1. A convolutional neural network (CNN) model was developed to accurately predict strip flatness in tandem cold rolling processes.
2. The isolated forest algorithm was used to eliminate outliers and the data folding method was used to process input features.
3. The proposed model had the highest prediction accuracy with the lowest mean square error (MSE) and highest coefficient of determination (R2).
The article is generally reliable and trustworthy, as it provides a detailed overview of the application of convolutional neural networks for predicting strip flatness in tandem cold rolling processes. It includes a comprehensive description of the methods used, such as the isolated forest algorithm for eliminating outliers and data folding for processing input features, as well as an extensive discussion of the results obtained from experiments conducted using this model. Furthermore, it also provides evidence for its claims by citing relevant research studies and comparing its results with those obtained from other models.

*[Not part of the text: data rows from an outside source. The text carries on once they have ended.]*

-- ==== Sys2Proof/Machine/Access.lean ====
section
/-! DEFINITION. The register decoder (R552 to R562, Tables 19-2 and 19-3), its front end (R325, R334, R505, R585) and the register
port's responses (R538 to R541, R560). -/

namespace Sys2Proof.Machine

/-- A write's value as the port carries it: what it reaches of the register, and the lanes. -/
def formAcc (f : WrForm) (off : Nat) (tag : BitVec 8) : RegAcc :=
  match f with
  | .whole v => { wr := true, size := 3, addr := BitVec.ofNat 20 off, tag := tag, lo := v, hi := 0 }
  | .low v => { wr := true, size := 2, addr := BitVec.ofNat 20 off, tag := tag, lo := v.setWidth 64, hi := 0 }
  | .high v => { wr := true, size := 2, addr := BitVec.ofNat 20 (off + 4), tag := tag, lo := v.setWidth 64 <<< 32, hi := 0 }

/-- An 8-byte access. -/
def acc8 (wr : Bool) (off : Nat) (tag : BitVec 8) (v : Word) : RegAcc :=
  { wr := wr, size := 3, addr := BitVec.ofNat 20 off, tag := tag, lo := v, hi := 0 }

/-! ### Command registers -/

/-- BRK_SWSET (Table 16-25, R489, R490). -/
def State.swset (s : State) (v : Word) : CmdRes :=
  let x := fld v 9 0
  if !isSource x || isFatal x then .error 9
  else
    let s := if v.getLsbD 16 then s.updBrk fun b => (b.raise s.sh.now x).noted s.sh.now x true else s
    .ok (if v.getLsbD 17 then s.updBrk (·.withdrawBy s.sh.now true x) else s)

/-- LDG_CMD (Table 16-16). -/
def State.ldgCmd (s : State) (v : Word) : CmdRes :=
  if fld v 7 0 = 1 then .ok s.ldgClose else .error 9

/-- SHD_CMD (Table 10-15). -/
def State.shdCmd (s : State) (v : Word) : CmdRes :=
  match fld v 7 0 with
  | 1 => .ok ((s.updSheep fun h => { h with hist := [] }).startSheep 1)
  | 2 => .ok (s.startSheep 2)
  | _ => .error 9

/-- FRZ_CMD (Table 17-9, R498). -/
def State.frzCmd (s : State) (v : Word) : CmdRes :=
  if fld v 7 0 = 1 then .ok ((s.updFrz fun f => { f with hold := true }).frzBegin 1) else .error 9

/-- FRZ_AADDR (Table 17-13, R513). -/
def State.frzAaddr (s : State) (v : Word) : CmdRes :=
  let n := fld v 62 56
  let b := fld v 52 48
  let w := fld v 14 0
  if !(s.sh.mode == .run || s.sh.mode == .drain || s.sh.mode == .recover) || s.ctl.frz.aslot.isSome ||
      (decide (n < 66) && (s.slice n).pwr != .on) then .error 8
  else if 66 ≤ n || 30 ≤ b || 8 * bankRows b ≤ w then .error 9
  else .ok (s.updFrz fun f => { f with aslot := some (n, b, w) })

/-- SLC_RPL_CMD of slice n (Table 14-12, R427). Which messages the network interface has not yet accepted, nothing states (log entry 12). -/
def State.rplCmd (s : State) (n : Nat) (v : Word) : CmdRes :=
  if fld v 7 0 ≠ 1 then .error 9
  else if !(s.sh.mode == .run || s.sh.mode == .drain) then .error 8
  else .ok (if (s.slice n).replay then s else s.onSlice n fun w =>
    (w.controlFault s.sh 7 w.sl.cutShort).upd fun x => { x with fv := x.fv + 1 })

/-- A write of a command register. -/
def State.command (s : State) (r : Reg) (v : Word) : CmdRes :=
  match r with
  | .modeCmd => s.modeCmd v
  | .slc n _ => s.rplCmd n v
  | .prt a _ => s.retire a v
  | .pck p .fence => s.fence p v
  | .pck p _ => s.packReset p v
  | .shdCmd => s.shdCmd v
  | .plcmd => s.plCmd v
  | .brnCmd => s.brnCmd v
  | .ldgCmd => s.ldgCmd v
  | .brkSwset => s.swset v
  | .frzCmd => s.frzCmd v
  | .frzAaddr => s.frzAaddr v
  | _ => .ok s

/-! ### One register -/

/-- A register of the SHD or KNL block (Table 19-9). -/
def isKnlOff (o : Nat) : Bool := decide (0x70000 ≤ o) && decide (o < 0x71000)

/-- GLB_LOCK refuses a write of register r that reaches the bits of `reach` with `data`: of an RWL field, and FORCE of SLC_RPL_CMD
(R558). -/
def State.lockRefuses (s : State) (r : Reg) (reach data : Word) : Bool :=
  s.lock.lock && match r with
    | .slc _ .rplCmd => fld data 7 0 == 1
    | r => !r.isCmd && reach &&& r.lockMask != 0

/-- Start-up refuses an access of register r at offset o (R334, R585). -/
def State.startupRefuses (s : State) (r : Reg) (o : Nat) (wr : Bool) : Bool :=
  s.sh.mode == .engrave && !isKnlOff o && (wr || !(r == .glbId || r == .mode || r == .boot))

/-- Rules of a register's table that depend on the state (code 8). -/
def State.stateRefuses (s : State) (r : Reg) (v : Word) : Bool :=
  (s.reloading && r.reloaded) ||
  match r with
  | .pck p .heel | .pck p .ord | .pck p .resv => !s.drainedFor p
  | .prt a .bar => !s.drainedFor (s.sh.port a).packNo
  | .shdCtl => v.getLsbD 0 && s.pins.dormant
  | .jdesc i _ => (s.ctl.brn.job i).live
  | _ => false

/-- Rules of a register's table on the resulting value (code 9). -/
def State.valueRefuses (s : State) (r : Reg) (v : Word) : Bool :=
  !r.rangeOk v ||
  match r with
  | .pck p (.winBase w) => ((s.sh.pack p).wins.getD w {}).en
  | .pck p (.winAttr w) =>
    let old := (s.sh.pack p).wins.getD w {}
    v.getLsbD 0 && (if old.en then fld v 47 12 != old.hi else decide (fld v 47 12 < old.lo))
  | .ldgRing => !ringPlaced s.sh.regions s.sh.scrw s.sh.scrBase.toNat v
  | _ => false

However, there are some potential biases that should be noted. For example, while the article does provide a thorough overview of the methods used in developing this model, it does not explore any possible counterarguments or alternative approaches that could be taken when developing such a model. Additionally, while it does compare its results with those obtained from other models, it does not provide any evidence or analysis on why these results are better than those obtained from other models. Finally, while it does cite relevant research studies throughout the article, there is no indication that these studies have been peer-reviewed or published in reputable journals or publications.